[Problem to work on] Copy the lines below verbatim. Begin with the first and end with the line containing "def execTickFrameReceive (lane".

(Stored items)
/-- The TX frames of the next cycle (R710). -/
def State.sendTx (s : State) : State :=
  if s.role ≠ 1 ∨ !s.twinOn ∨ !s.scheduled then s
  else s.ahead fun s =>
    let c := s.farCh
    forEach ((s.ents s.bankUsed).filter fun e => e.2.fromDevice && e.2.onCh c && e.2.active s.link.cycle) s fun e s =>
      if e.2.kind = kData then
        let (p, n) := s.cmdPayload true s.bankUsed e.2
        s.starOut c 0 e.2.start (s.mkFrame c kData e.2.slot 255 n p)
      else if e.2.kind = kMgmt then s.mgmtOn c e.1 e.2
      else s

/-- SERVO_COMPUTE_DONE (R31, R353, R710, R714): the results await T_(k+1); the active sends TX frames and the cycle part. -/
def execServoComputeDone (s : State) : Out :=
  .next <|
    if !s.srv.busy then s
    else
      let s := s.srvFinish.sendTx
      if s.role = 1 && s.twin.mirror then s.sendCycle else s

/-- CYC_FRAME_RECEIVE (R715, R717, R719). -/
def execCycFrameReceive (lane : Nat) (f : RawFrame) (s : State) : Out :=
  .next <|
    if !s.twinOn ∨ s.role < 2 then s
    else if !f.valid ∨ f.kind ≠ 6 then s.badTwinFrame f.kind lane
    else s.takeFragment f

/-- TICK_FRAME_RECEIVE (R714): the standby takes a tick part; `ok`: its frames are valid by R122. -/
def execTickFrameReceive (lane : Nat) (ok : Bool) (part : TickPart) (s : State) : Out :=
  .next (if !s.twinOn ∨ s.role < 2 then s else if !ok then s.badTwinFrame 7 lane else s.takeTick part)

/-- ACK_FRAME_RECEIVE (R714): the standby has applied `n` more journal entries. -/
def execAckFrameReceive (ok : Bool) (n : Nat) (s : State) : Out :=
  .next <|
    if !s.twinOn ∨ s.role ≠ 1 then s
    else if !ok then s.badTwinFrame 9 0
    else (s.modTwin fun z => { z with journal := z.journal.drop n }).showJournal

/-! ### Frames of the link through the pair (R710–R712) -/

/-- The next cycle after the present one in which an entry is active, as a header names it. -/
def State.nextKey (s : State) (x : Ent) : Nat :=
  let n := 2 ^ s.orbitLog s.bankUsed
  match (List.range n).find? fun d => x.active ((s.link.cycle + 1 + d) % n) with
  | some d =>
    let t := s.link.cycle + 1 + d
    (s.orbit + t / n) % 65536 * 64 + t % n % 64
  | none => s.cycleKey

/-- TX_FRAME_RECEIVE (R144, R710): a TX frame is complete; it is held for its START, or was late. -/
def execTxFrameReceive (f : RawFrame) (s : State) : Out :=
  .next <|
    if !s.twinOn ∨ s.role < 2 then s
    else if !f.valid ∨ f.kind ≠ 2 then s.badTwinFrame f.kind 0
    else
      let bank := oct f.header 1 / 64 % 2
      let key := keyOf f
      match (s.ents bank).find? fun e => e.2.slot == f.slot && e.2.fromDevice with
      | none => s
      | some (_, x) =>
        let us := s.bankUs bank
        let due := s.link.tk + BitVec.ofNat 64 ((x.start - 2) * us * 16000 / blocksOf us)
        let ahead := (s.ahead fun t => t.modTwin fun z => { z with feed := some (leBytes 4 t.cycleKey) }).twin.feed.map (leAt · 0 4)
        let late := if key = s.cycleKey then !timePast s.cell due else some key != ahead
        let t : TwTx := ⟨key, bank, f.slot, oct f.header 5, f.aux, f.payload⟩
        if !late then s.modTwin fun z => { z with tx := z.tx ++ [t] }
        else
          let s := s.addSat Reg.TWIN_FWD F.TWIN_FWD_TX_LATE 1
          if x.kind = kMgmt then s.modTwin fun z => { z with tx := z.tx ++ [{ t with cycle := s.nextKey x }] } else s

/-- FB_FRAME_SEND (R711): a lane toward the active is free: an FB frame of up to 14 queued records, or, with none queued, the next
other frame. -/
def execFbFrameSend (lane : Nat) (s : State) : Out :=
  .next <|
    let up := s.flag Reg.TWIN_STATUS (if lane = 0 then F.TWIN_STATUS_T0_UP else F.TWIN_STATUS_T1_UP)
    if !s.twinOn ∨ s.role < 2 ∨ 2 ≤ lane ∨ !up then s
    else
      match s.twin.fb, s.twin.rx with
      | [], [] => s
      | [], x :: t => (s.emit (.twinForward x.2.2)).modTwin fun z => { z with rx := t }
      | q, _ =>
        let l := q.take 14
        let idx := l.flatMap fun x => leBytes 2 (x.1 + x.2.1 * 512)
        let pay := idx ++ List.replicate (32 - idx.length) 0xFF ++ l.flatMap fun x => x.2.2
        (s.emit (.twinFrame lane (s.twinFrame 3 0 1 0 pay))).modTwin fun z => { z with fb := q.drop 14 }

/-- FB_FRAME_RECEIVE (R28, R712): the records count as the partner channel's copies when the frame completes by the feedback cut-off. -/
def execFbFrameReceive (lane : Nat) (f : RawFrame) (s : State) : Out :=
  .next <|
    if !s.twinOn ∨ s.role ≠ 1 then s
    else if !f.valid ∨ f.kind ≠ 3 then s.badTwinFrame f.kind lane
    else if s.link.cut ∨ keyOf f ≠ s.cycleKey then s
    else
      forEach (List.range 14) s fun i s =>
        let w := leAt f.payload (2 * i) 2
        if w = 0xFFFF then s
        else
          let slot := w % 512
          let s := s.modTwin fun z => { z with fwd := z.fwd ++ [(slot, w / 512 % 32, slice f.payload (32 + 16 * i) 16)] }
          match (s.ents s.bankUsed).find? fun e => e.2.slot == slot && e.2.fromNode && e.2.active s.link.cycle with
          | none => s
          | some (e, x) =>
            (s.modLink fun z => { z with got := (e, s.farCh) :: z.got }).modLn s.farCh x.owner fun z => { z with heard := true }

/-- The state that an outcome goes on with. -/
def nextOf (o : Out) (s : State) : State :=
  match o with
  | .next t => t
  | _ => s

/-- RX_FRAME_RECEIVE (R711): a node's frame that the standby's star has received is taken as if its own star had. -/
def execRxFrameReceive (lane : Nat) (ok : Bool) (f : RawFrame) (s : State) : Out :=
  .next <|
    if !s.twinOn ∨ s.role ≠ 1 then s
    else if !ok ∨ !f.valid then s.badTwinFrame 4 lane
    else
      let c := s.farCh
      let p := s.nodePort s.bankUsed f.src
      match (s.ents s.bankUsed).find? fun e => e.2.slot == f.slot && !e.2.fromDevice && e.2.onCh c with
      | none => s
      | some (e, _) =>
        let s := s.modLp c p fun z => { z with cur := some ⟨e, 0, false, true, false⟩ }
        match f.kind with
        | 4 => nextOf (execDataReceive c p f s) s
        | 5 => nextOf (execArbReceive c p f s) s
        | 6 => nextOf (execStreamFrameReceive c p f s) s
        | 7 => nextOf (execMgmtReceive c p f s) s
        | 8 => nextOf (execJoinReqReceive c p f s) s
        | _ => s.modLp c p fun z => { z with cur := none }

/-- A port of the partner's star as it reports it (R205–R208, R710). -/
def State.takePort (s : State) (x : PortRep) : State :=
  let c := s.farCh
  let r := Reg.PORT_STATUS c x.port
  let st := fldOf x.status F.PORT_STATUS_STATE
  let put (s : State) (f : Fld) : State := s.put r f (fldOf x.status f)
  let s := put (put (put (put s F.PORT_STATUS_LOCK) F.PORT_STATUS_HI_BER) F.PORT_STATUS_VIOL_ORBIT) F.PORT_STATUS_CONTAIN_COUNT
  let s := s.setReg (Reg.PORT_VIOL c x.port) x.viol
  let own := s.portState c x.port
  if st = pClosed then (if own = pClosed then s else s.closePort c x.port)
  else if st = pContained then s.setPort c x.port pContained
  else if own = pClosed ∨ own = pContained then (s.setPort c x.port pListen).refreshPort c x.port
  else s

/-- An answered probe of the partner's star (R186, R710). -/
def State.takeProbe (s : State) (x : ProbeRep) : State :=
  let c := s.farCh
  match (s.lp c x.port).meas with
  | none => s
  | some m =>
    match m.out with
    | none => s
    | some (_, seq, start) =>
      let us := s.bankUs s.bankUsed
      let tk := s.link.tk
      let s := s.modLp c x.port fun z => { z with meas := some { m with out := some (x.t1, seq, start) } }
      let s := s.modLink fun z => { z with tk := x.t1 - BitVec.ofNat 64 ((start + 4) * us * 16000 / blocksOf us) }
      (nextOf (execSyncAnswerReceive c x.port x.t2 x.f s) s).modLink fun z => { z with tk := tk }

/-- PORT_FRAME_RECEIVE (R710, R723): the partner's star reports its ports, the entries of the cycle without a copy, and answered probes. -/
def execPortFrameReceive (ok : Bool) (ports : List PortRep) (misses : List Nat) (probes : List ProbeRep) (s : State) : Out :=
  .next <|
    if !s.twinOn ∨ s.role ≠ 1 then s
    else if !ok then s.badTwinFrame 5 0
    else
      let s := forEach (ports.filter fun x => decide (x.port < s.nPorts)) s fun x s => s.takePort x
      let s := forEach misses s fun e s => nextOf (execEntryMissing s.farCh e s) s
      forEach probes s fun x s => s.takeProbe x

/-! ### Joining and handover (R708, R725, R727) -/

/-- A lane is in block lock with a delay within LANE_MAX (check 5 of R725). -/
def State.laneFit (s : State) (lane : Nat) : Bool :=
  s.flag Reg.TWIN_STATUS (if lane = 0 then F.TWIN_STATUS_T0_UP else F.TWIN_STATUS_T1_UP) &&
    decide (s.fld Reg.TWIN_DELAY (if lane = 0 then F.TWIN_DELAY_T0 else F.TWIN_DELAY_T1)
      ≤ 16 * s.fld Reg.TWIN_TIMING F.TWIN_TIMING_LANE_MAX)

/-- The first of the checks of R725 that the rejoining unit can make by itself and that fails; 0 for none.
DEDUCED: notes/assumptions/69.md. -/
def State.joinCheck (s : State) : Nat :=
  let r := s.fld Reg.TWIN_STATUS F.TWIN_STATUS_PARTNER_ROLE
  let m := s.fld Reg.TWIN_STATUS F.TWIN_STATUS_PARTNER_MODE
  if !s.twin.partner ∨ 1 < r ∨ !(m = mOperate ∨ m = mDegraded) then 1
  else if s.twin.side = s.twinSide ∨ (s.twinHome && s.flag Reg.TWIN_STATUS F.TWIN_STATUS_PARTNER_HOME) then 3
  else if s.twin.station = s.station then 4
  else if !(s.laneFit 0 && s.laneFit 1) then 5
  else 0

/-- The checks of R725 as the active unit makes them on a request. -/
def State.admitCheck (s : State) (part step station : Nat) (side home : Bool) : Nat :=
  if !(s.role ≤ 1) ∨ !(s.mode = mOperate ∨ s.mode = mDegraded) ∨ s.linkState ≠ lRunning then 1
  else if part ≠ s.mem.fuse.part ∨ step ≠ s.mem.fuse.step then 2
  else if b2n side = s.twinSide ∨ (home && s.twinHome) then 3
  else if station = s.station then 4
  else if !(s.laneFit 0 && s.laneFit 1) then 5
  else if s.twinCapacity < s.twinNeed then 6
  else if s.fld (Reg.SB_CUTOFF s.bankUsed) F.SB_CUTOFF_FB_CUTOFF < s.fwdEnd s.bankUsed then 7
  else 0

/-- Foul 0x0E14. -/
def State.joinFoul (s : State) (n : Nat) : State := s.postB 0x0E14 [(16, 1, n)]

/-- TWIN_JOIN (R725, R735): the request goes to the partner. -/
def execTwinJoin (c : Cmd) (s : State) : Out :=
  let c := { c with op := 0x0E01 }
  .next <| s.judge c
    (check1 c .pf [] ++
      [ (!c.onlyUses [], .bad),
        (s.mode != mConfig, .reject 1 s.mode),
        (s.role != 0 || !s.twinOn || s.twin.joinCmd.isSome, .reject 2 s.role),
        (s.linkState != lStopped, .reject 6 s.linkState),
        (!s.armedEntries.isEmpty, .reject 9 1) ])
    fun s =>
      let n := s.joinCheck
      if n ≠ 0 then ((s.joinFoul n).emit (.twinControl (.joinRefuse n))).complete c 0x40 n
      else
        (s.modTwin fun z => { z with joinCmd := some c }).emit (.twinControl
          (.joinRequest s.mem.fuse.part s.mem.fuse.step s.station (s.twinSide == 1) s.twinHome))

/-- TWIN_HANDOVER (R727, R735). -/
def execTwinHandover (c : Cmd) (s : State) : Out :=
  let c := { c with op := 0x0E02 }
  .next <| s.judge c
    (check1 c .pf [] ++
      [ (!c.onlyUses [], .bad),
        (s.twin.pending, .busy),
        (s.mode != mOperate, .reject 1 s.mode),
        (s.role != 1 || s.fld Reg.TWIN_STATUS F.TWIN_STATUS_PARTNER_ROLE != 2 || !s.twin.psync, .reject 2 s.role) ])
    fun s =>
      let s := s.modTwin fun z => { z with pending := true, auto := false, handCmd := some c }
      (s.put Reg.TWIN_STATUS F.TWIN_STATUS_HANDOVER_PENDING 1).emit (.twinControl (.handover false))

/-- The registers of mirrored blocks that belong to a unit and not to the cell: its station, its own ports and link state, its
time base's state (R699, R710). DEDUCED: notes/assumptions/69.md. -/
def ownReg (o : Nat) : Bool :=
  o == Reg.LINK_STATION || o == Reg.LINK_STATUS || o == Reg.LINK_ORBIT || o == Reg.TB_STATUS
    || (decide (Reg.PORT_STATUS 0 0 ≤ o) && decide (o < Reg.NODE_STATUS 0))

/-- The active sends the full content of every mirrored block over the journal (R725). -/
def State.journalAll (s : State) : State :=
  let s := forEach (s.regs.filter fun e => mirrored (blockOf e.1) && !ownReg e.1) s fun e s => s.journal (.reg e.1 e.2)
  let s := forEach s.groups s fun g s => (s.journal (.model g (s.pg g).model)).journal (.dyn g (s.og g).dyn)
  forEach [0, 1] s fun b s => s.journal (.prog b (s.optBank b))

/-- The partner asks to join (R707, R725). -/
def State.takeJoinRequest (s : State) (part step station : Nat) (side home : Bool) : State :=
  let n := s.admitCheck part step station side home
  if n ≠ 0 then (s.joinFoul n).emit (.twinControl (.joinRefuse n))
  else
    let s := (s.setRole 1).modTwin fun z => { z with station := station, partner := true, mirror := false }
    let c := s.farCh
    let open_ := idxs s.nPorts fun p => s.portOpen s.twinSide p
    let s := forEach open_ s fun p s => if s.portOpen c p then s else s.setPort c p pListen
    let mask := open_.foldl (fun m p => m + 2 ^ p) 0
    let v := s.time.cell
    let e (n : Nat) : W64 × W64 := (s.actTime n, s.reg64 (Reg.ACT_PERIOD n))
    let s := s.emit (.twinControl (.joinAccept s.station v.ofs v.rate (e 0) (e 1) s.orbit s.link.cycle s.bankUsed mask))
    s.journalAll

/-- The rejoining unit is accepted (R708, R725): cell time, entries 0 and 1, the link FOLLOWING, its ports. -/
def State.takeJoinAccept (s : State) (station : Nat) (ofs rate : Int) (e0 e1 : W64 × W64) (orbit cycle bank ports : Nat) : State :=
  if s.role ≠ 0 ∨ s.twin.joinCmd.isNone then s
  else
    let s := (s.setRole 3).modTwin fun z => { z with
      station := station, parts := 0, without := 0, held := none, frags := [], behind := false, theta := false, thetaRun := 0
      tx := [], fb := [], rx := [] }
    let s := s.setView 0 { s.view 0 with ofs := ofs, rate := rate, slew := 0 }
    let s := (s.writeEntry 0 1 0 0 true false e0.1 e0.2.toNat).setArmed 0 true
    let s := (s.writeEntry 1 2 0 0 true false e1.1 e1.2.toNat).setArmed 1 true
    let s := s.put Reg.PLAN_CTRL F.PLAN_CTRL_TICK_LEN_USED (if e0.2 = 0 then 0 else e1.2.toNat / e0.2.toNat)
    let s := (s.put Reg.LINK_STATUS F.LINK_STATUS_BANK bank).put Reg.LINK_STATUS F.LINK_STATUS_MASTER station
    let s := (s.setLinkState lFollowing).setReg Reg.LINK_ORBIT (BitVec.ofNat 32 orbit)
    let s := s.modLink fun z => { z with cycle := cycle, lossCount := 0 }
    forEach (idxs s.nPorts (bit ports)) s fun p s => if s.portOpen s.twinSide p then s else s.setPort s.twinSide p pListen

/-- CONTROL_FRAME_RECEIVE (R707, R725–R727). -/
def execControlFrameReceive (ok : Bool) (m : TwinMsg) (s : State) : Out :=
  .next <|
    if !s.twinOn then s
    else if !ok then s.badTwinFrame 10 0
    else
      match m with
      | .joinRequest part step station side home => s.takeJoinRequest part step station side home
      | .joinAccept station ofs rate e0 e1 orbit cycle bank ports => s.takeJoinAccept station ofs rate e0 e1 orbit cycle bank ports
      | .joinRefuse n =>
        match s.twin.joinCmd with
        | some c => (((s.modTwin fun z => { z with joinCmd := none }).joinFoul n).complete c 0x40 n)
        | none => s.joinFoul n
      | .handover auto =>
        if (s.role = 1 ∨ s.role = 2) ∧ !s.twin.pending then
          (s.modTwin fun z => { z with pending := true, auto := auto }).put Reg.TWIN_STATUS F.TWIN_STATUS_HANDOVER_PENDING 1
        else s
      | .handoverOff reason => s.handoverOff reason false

[Solution to this task]
/-- The TX frames of the next cycle (R710). -/
def State.sendTx (s : State) : State :=
  if s.role ≠ 1 ∨ !s.twinOn ∨ !s.scheduled then s
  else s.ahead fun s =>
    let c := s.farCh
    forEach ((s.ents s.bankUsed).filter fun e => e.2.fromDevice && e.2.onCh c && e.2.active s.link.cycle) s fun e s =>
      if e.2.kind = kData then
        let (p, n) := s.cmdPayload true s.bankUsed e.2
        s.starOut c 0 e.2.start (s.mkFrame c kData e.2.slot 255 n p)
      else if e.2.kind = kMgmt then s.mgmtOn c e.1 e.2
      else s

/-- SERVO_COMPUTE_DONE (R31, R353, R710, R714): the results await T_(k+1); the active sends TX frames and the cycle part. -/
def execServoComputeDone (s : State) : Out :=
  .next <|
    if !s.srv.busy then s
    else
      let s := s.srvFinish.sendTx
      if s.role = 1 && s.twin.mirror then s.sendCycle else s

/-- CYC_FRAME_RECEIVE (R715, R717, R719). -/
def execCycFrameReceive (lane : Nat) (f : RawFrame) (s : State) : Out :=
  .next <|
    if !s.twinOn ∨ s.role < 2 then s
    else if !f.valid ∨ f.kind ≠ 6 then s.badTwinFrame f.kind lane
    else s.takeFragment f

/-- TICK_FRAME_RECEIVE (R714): the standby takes a tick part; `ok`: its frames are valid by R122. -/
def execTickFrameReceive (lane : Nat) (ok : Bool) (part : TickPart) (s : State) : Out :=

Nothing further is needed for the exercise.